AERD could be distinguished from CRSwNP by profound elevations in IL-5, IL-6, IL-13, and IFN-γ; however, significant heterogeneity existed between patients. Hierarchical cluster analysis identified 3 inflammatory subendotypes of AERD characterized by (1) low inflammatory burden, (2) high type 2 cytokines, and (3) comparatively low type 2 cytokines and high levels of type 1 and type 3 cytokines. Several lipid mediators were associated with asthma and sinonasal disease severity; however, lipid mediators showed less variability than cytokines.

Conclusions

AERD is associated with elevations in type 2 cytokines (IL-5 and IL-13) and the type 1 cytokine, IFN-γ. Among patients with AERD, the inflammatory signature is heterogeneous, supporting subendotypes of the disease.
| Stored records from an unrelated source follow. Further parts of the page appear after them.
-- ==== Sys2Proof/Machine/Step.lean ====
section
/-! DEFINITION. One step of the machine (R6, R387), and where it takes its next command from. -/

namespace Sys2Proof.Machine

/-- One step: nothing runs in a configuration that has no instance (R373). -/
def step (s : State) : Host.Outcome State Fault Refusal :=
  if s.cfg.valid then machineStep s else .refused .invalidConfiguration

/-- `s` with a command word as the very next host step of the current context, which the schedule names next (R334); a
context whose last command did not complete is set going again, since it would take no step. -/
def State.withFetchWord (s : State) (nbits w : Nat) : State :=
  { s with
    me := { s.me with halted := none, thread := { s.me.thread with
      prog := .act (.cmd (BitVec.ofNat 32 (w % 2 ^ nbits))) s.me.thread.prog } }
    sched := s.before.length :: s.sched }

end Sys2Proof.Machine
end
Variability in AERD immune signatures should be further clarified because this may predict clinical response to biologic medications that target type 2 inflammation.

中文翻译：

阿司匹林加重呼吸系统疾病的炎症异质性

背景

阿司匹林加重呼吸系统疾病 (AERD) 是一种机制上不同的慢性鼻窦炎伴鼻息肉 (CRSwNP) 亚型。尽管经常与 2 型炎症相关，但描述 AERD 中炎性细胞因子和脂质介质环境的文献一直存在矛盾。

客观的

我们试图确定 CRSwNP 和 AERD 之间上气道炎症特征的差异，并确定是否可能存在 AERD 的内型亚型。

方法

在来自 109 名 CRSwNP 患者、30 名 AERD 患者和 64 名非 CRS 对照的鼻粘液中测量了代表 1 型、2 型和 3 型炎症的 7 种细胞因子和 21 种脂质介质的水平。确定了组间炎症介质的差异，并通过层次聚类分析确定了AERD患者的炎症模式。

结果

AERD 与 CRSwNP 的区别在于 IL-5、IL-6、IL-13 和 IFN-γ 的显着升高；然而，患者之间存在显着的异质性。分层聚类分析确定了 3 种 AERD 炎症亚内型，其特征是（1）低炎症负荷，（2）高 2 型细胞因子，和（3）相对较低的 2 型细胞因子和高水平的 1 型和 3 型细胞因子。几种脂质介质与哮喘和鼻窦疾病严重程度相关；然而，脂质介质的变异性低于细胞因子。